§ **Dataset excerpt**
☆ ☆ ☆ ☆
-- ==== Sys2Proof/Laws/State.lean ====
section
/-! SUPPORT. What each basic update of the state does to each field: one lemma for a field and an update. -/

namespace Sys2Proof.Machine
☆ ☆ ☆ ☆
Quote each line of the data above exactly as written.

§ **Answer to this task**
-- ==== Sys2Proof/Laws/State.lean ====
section
/-! SUPPORT. What each basic update of the state does to each field: one lemma for a field and an update. -/

namespace Sys2Proof.Machine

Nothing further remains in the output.